### EXERCISE AIM
From the data that follows, report the number of lines including "Each", and only that number.

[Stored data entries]
/-- A firmware push opens, fills and commits one packet of a queue: GO with FIRST 1 on an open queue with no packet open
reserves the packet's credits and opens it with the staged item, or commits it at once where its length is 1; without
credit it is refused with cause 1, with another packet open with cause 2, on a queue that takes none with cause 3,
with a length or level out of range with cause 4; FIRST 0 appends to the cantor's own packet and commits it with its
last item, which is counted and raises ABOVE at the high watermark; one of another cantor is refused; a returned
credit is a credit again; a packet abandoned for 1000 µs gives its credits back and counts its items. Completes:
PUSH_FIRST, PUSH_APPEND (R299 to R301), QUEUE_CREDIT_RETURN (R303), PACKET_ABANDON (R301) -/
def Obligations.PushesFormPackets : Prop :=
  (∀ (c : Fin 8) (q : Fin 32) (s : State), (s.q q).st = .enabled ∨ (s.q q).st = .flushPending → 1 < s.pushLen c q → s.pushLen c q ≤ 64 →
      s.pushLev c q < (s.q q).levelCount → (s.q q).opened = none → s.pushLen c q ≤ ((s.q q).level (s.pushLev c q)).credits →
    ∃ t, exec (.pushFirst c q) s = .next t ∧ (t.q q).opened = some (c.val, s.pushLev c q, s.pushLen c q, s.now) ∧
      (t.q q).assembly = [tabGet 0 s.queue.pushData (latchKey c q)] ∧
      (t.q q).level (s.pushLev c q) = { (s.q q).level (s.pushLev c q) with
        credits := ((s.q q).level (s.pushLev c q)).credits - s.pushLen c q } ∧ (∀ m, m ≠ s.pushLev c q → (t.q q).level m = (s.q q).level m) ∧
      tabGet 0 t.queue.pushRefused (latchKey c q) = 0 ∧ (∀ r, r ≠ q.val → t.q r = s.q r) ∧ SameBut [.queue] s t) ∧
  (∀ (c : Fin 8) (q : Fin 32) (s : State), (s.q q).st = .enabled ∨ (s.q q).st = .flushPending → s.pushLen c q = 1 →
      s.pushLev c q < (s.q q).levelCount → (s.q q).opened = none → 1 ≤ ((s.q q).level (s.pushLev c q)).credits →
    ∃ t, exec (.pushFirst c q) s = .next t ∧ (t.q q).opened = none ∧
      ((s.q q).spill = false → ((t.q q).level (s.pushLev c q)).pkts = ((s.q q).level (s.pushLev c q)).pkts ++
        [⟨1, 0, [tabGet 0 s.queue.pushData (latchKey c q)]⟩]) ∧
      ((t.q q).level (s.pushLev c q)).credits = ((s.q q).level (s.pushLev c q)).credits - 1 ∧ (∀ m, m ≠ s.pushLev c q → (t.q q).level m = (s.q q).level m) ∧
      t.ent (queueIdx q) 0x11 = satAdd max32 (s.ent (queueIdx q) 0x11) 1 ∧ (∀ r, r ≠ q.val → t.q r = s.q r) ∧ SameBut [.nvm, .queue, .od, .mem, .fresh, .out] s t) ∧
  (∀ (c : Fin 8) (q : Fin 32) (n : Nat) (s : State), s.firstCause c q (s.pushLen c q) (s.pushLev c q) = n → n ≠ 0 →
    ∃ t, exec (.pushFirst c q) s = .next t ∧ tabGet 0 t.queue.pushRefused (latchKey c q) = n ∧ (∀ r, t.q r = s.q r) ∧
      SameBut [.queue] s t) ∧
  (∀ (c q len lev : Nat) (s : State),
    ((s.q q).st = .disabled ∨ (s.q q).st = .disablePending → s.firstCause c q len lev = 3) ∧
    ((s.q q).st = .enabled ∨ (s.q q).st = .flushPending →
      (len = 0 ∨ 64 < len ∨ (s.q q).levelCount ≤ lev → s.firstCause c q len lev = 4) ∧
      (1 ≤ len → len ≤ 64 → lev < (s.q q).levelCount →
        (∀ d l n at', (s.q q).opened = some (d, l, n, at') → d ≠ c → s.firstCause c q len lev = 2) ∧
        ((s.q q).opened = none → ((s.q q).level lev).credits < len → s.firstCause c q len lev = 1) ∧
        ((s.q q).opened = none → len ≤ ((s.q q).level lev).credits → s.firstCause c q len lev = 0)))) ∧
  (∀ (c : Fin 8) (q : Fin 32) (lev len since : Nat) (s : State), (s.q q).st = .enabled ∨ (s.q q).st = .flushPending → (s.q q).opened = some (c.val, lev, len, since) →
      (s.q q).assembly.length + 1 < len →
    ∃ t, exec (.pushAppend c q) s = .next t ∧
      t.q q = { s.q q with assembly := (s.q q).assembly ++ [tabGet 0 s.queue.pushData (latchKey c q)] } ∧
      tabGet 0 t.queue.pushRefused (latchKey c q) = 0 ∧ (∀ r, r ≠ q.val → t.q r = s.q r) ∧ SameBut [.queue] s t) ∧
  (∀ (c : Fin 8) (q : Fin 32) (lev len since : Nat) (s : State), (s.q q).st = .enabled ∨ (s.q q).st = .flushPending → (s.q q).opened = some (c.val, lev, len, since) →
      (s.q q).assembly.length + 1 = len →
    ∃ t, exec (.pushAppend c q) s = .next t ∧ (t.q q).opened = none ∧ (t.q q).assembly = [] ∧
      ((s.q q).spill = false → ((t.q q).level lev).pkts = ((s.q q).level lev).pkts ++
        [⟨len, 0, (s.q q).assembly ++ [tabGet 0 s.queue.pushData (latchKey c q)]⟩]) ∧ (∀ m, m ≠ lev → (t.q q).level m = (s.q q).level m) ∧
      t.ent (queueIdx q) 0x11 = satAdd max32 (s.ent (queueIdx q) 0x11) len ∧
      (lev < 8 → (s.q q).spill = false → (s.q q).above = false → s.qEnt q 8 ≤ (s.q q).fill + len → (t.q q).above = true) ∧ (∀ r, r ≠ q.val → t.q r = s.q r) ∧
      SameBut [.nvm, .queue, .od, .mem, .fresh, .out] s t) ∧
  (∀ (c : Fin 8) (q : Fin 32) (s : State),
    exec (.pushFirst c q) s = .next (s.pushFirst c q) ∧ exec (.pushAppend c q) s = .next (s.pushNext c q)) ∧
  (∀ (c : Fin 8) (q : Fin 32) (d lev len since : Nat) (s : State), (s.q q).st = .enabled ∨ (s.q q).st = .flushPending → (s.q q).opened = some (d, lev, len, since) →
      d ≠ c →
    ∃ t, exec (.pushAppend c q) s = .next t ∧ tabGet 0 t.queue.pushRefused (latchKey c q) = 2 ∧ (∀ r, t.q r = s.q r) ∧
      SameBut [.queue] s t) ∧
  (∀ (q : Fin 32) (l : Fin 8) (s : State), 0 < ((s.q q).level l).returning →
    ∃ t, exec (.queueCreditReturn q l) s = .next t ∧
      (t.q q).level l = { (s.q q).level l with credits := ((s.q q).level l).credits + 1, returning := ((s.q q).level l).returning - 1 } ∧
      (∀ m, m ≠ l.val → (t.q q).level m = (s.q q).level m) ∧ (∀ r, r ≠ q.val → t.q r = s.q r) ∧ SameBut [.queue] s t) ∧
  (∀ (q : Fin 32) (c lev len since : Nat) (s : State), (s.q q).opened = some (c, lev, len, since) →
    ∃ t, exec (.packetAbandon q) s = .next t ∧ t.now = max s.now (since + 1000) ∧ (t.q q).opened = none ∧ (t.q q).assembly = [] ∧
      (t.q q).level lev = { (s.q q).level lev with credits := ((s.q q).level lev).credits + len } ∧ (∀ m, m ≠ lev → (t.q q).level m = (s.q q).level m) ∧
      t.ent (queueIdx q) 0x15 = satAdd max32 (s.ent (queueIdx q) 0x15) (s.q q).assembly.length ∧ (∀ r, r ≠ q.val → t.q r = s.q r) ∧
      SameBut [.now, .nvm, .queue, .od] s t)
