-- ==== Sys2Proof/Laws/Frame1.lean ====
section
/-! SUPPORT. The parts of the state that each shared operation leaves alone: the base operations, queues, zones, the belt, audio and the island. Each lemma
names the parts its operation may change; every other part is the same after it. -/

namespace Sys2Proof.Machine

/-! ### Parts under the ways a state is put together -/

/-- A part of a choice. -/
@[simp] theorem State.get_ite (c : Prop) [Decidable c] (s t : State) (p : Part) :
    (if c then s else t).get p = if c then s.get p else t.get p := by split <;> rfl

/-- A part of the second of a pair chosen. -/
@[simp] theorem State.get_snd_ite {α : Type} (c : Prop) [Decidable c] (x y : α × State) (p : Part) :
    (if c then x else y).2.get p = if c then x.2.get p else y.2.get p := by split <;> rfl

/-- A fold whose function leaves a part alone leaves it alone. -/
@[simp] theorem State.get_foldl {α : Type} (f : State → α → State) (l : List α) (s : State) (p : Part)
    (h : ∀ t x, (f t x).get p = t.get p) : (l.foldl f s).get p = s.get p := by
  induction l generalizing s with
  | nil => rfl
  | cons x l ih => simp only [List.foldl_cons, ih, h]

/-! ### One field replaced -/

/-- Only `variant` differs after it is replaced. -/
@[simp] theorem State.get_set_variant (s : State) (x : Variant) (p : Part) (h : p ≠ .variant) :
    State.get { s with variant := x } p = s.get p := by cases p <;> first | rfl | exact absurd rfl h

/-- Only `now` differs after it is replaced. -/
@[simp] theorem State.get_set_now (s : State) (x : Nat) (p : Part) (h : p ≠ .now) :
    State.get { s with now := x } p = s.get p := by cases p <;> first | rfl | exact absurd rfl h

/-- Only `beat` differs after it is replaced. -/
@[simp] theorem State.get_set_beat (s : State) (x : BeatUnit) (p : Part) (h : p ≠ .beat) :
    State.get { s with beat := x } p = s.get p := by cases p <;> first | rfl | exact absurd rfl h

/-- Only `comm` differs after it is replaced. -/
@[simp] theorem State.get_set_comm (s : State) (x : Comm) (p : Part) (h : p ≠ .comm) :
    State.get { s with comm := x } p = s.get p := by cases p <;> first | rfl | exact absurd rfl h

/-- Only `oap` differs after it is replaced. -/
@[simp] theorem State.get_set_oap (s : State) (x : Oap) (p : Part) (h : p ≠ .oap) :
    State.get { s with oap := x } p = s.get p := by cases p <;> first | rfl | exact absurd rfl h

/-- Only `nvm` differs after it is replaced. -/
@[simp] theorem State.get_set_nvm (s : State) (x : Nvm) (p : Part) (h : p ≠ .nvm) :
    State.get { s with nvm := x } p = s.get p := by cases p <;> first | rfl | exact absurd rfl h

/-- Only `ports` differs after it is replaced. -/
@[simp] theorem State.get_set_ports (s : State) (x : Tab Port) (p : Part) (h : p ≠ .ports) :
    State.get { s with ports := x } p = s.get p := by cases p <;> first | rfl | exact absurd rfl h

/-- Only `fabric` differs after it is replaced. -/
@[simp] theorem State.get_set_fabric (s : State) (x : Fabric) (p : Part) (h : p ≠ .fabric) :
    State.get { s with fabric := x } p = s.get p := by cases p <;> first | rfl | exact absurd rfl h

/-- Only `press` differs after it is replaced. -/
@[simp] theorem State.get_set_press (s : State) (x : Press) (p : Part) (h : p ≠ .press) :
    State.get { s with press := x } p = s.get p := by cases p <;> first | rfl | exact absurd rfl h

/-- Only `queue` differs after it is replaced. -/
@[simp] theorem State.get_set_queue (s : State) (x : QueueUnit) (p : Part) (h : p ≠ .queue) :
    State.get { s with queue := x } p = s.get p := by cases p <;> first | rfl | exact absurd rfl h

/-- Only `memu` differs after it is replaced. -/
@[simp] theorem State.get_set_memu (s : State) (x : MemUnit) (p : Part) (h : p ≠ .memu) :
    State.get { s with memu := x } p = s.get p := by cases p <;> first | rfl | exact absurd rfl h

/-- Only `trellis` differs after it is replaced. -/
@[simp] theorem State.get_set_trellis (s : State) (x : Trellis) (p : Part) (h : p ≠ .trellis) :
    State.get { s with trellis := x } p = s.get p := by cases p <;> first | rfl | exact absurd rfl h

/-- Only `choir` differs after it is replaced. -/
@[simp] theorem State.get_set_choir (s : State) (x : Choir) (p : Part) (h : p ≠ .choir) :
    State.get { s with choir := x } p = s.get p := by cases p <;> first | rfl | exact absurd rfl h

/-- Only `zone` differs after it is replaced. -/
@[simp] theorem State.get_set_zone (s : State) (x : ZoneUnit) (p : Part) (h : p ≠ .zone) :
    State.get { s with zone := x } p = s.get p := by cases p <;> first | rfl | exact absurd rfl h
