-- ==== Sys2Proof/Laws/Frame2.lean ====
section
/-! SUPPORT. The parts of the state that each shared operation leaves alone: memory, video, ports, voice cores, routers, the press and the tracker. Each lemma
names the parts its operation may change; every other part is the same after it. -/

namespace Sys2Proof.Machine

/-- The parts that `State.startStore` leaves alone. -/
@[simp] theorem State.startStore_get (sub : Nat) (restore : Bool) (who : StoreFor) (s : State) (part : Part) (hpart : part ∉ ([.nvm, .memu, .mem] : List Part)) :
    (State.startStore sub restore who s).get part = s.get part := by
  simp only [List.mem_cons, List.not_mem_nil, or_false, not_or] at hpart
  simp [State.startStore, hpart]

/-- The parts that `State.storeWrite` leaves alone. -/
@[simp] theorem State.storeWrite_get (sub : Nat) (restore : Bool) (who : StoreFor) (sig : Nat) (s : State) (part : Part) (hpart : part ∉ ([.nvm, .memu, .mem] : List Part)) :
    (State.storeWrite sub restore who sig s).2.get part = s.get part := by
  simp only [List.mem_cons, List.not_mem_nil, or_false, not_or] at hpart
  simp [State.storeWrite, hpart]

/-- The parts that `State.storeFails` leaves alone. -/
@[simp] theorem State.storeFails_get (j : StoreJob) (s : State) (part : Part) (hpart : part ∉ ([.comm, .oap, .nvm, .choir, .out] : List Part)) :
    (State.storeFails j s).get part = s.get part := by
  simp only [List.mem_cons, List.not_mem_nil, or_false, not_or] at hpart
  simp [State.storeFails, hpart]

/-- The parts that `State.badWord` leaves alone. -/
@[simp] theorem State.badWord_get (a : Nat) (x1 : State) (part : Part) (hpart : part ∉ ([.memu] : List Part)) :
    (State.badWord a x1).get part = x1.get part := by
  simp only [List.mem_cons, List.not_mem_nil, or_false] at hpart
  simp [State.badWord, hpart]

/-- The parts that `State.storeContent` leaves alone. -/
@[simp] theorem State.storeContent_get (j : StoreJob) (s : State) (part : Part) (hpart : part ∉ ([.memu, .mem] : List Part)) :
    (State.storeContent j s).get part = s.get part := by
  simp only [List.mem_cons, List.not_mem_nil, or_false, not_or] at hpart
  simp [State.storeContent, hpart]

/-- The parts that `State.storeCommit` leaves alone. -/
@[simp] theorem State.storeCommit_get (j : StoreJob) (s : State) (part : Part) (hpart : part ∉ ([.memu, .mem] : List Part)) :
    (State.storeCommit j s).get part = s.get part := by
  simp only [List.mem_cons, List.not_mem_nil, or_false, not_or] at hpart
  simp [State.storeCommit, hpart]

/-- The parts that `State.endStore` leaves alone. -/
@[simp] theorem State.endStore_get (r : StoreEnd) (j : StoreJob) (s : State) (part : Part) (hpart : part ∉ ([.comm, .oap, .nvm, .memu, .choir, .mem, .out] : List Part)) :
    (State.endStore r j s).get part = s.get part := by
  simp only [List.mem_cons, List.not_mem_nil, or_false, not_or] at hpart
  unfold State.endStore
  (repeat' split) <;> simp [*]

/-- The parts that `State.takeRec` leaves alone. -/
@[simp] theorem State.takeRec_get (s : State) (r : PRec) (part : Part) (hpart : part ∉ ([.comm, .od] : List Part)) :
    (State.takeRec s r).get part = s.get part := by
  simp only [List.mem_cons, List.not_mem_nil, or_false, not_or] at hpart
  simp [State.takeRec, hpart]

/-- The parts that `State.dropP` leaves alone. -/
@[simp] theorem State.dropP_get (p : Nat → Bool) (s : State) (part : Part) (hpart : part ∉ ([.od] : List Part)) :
    (State.dropP p s).get part = s.get part := by
  simp only [List.mem_cons, List.not_mem_nil, or_false] at hpart
  simp [State.dropP, hpart]

/-- The parts that `State.loadP` leaves alone. -/
@[simp] theorem State.loadP_get (p : Nat → Bool) (s : State) (part : Part) (hpart : part ∉ ([.comm, .od] : List Part)) :
    (State.loadP p s).get part = s.get part := by
  simp only [List.mem_cons, List.not_mem_nil, or_false, not_or] at hpart
  simp [State.loadP, hpart]

/-- The parts that `State.loadVintage` leaves alone. -/
@[simp] theorem State.loadVintage_get (s : State) (part : Part) (hpart : part ∉ ([.comm, .nvm, .od] : List Part)) :
    (State.loadVintage s).get part = s.get part := by
  simp only [List.mem_cons, List.not_mem_nil, or_false, not_or] at hpart
  unfold State.loadVintage
  (repeat' split) <;> simp [*]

### SOLUTION TO THE EXERCISE
2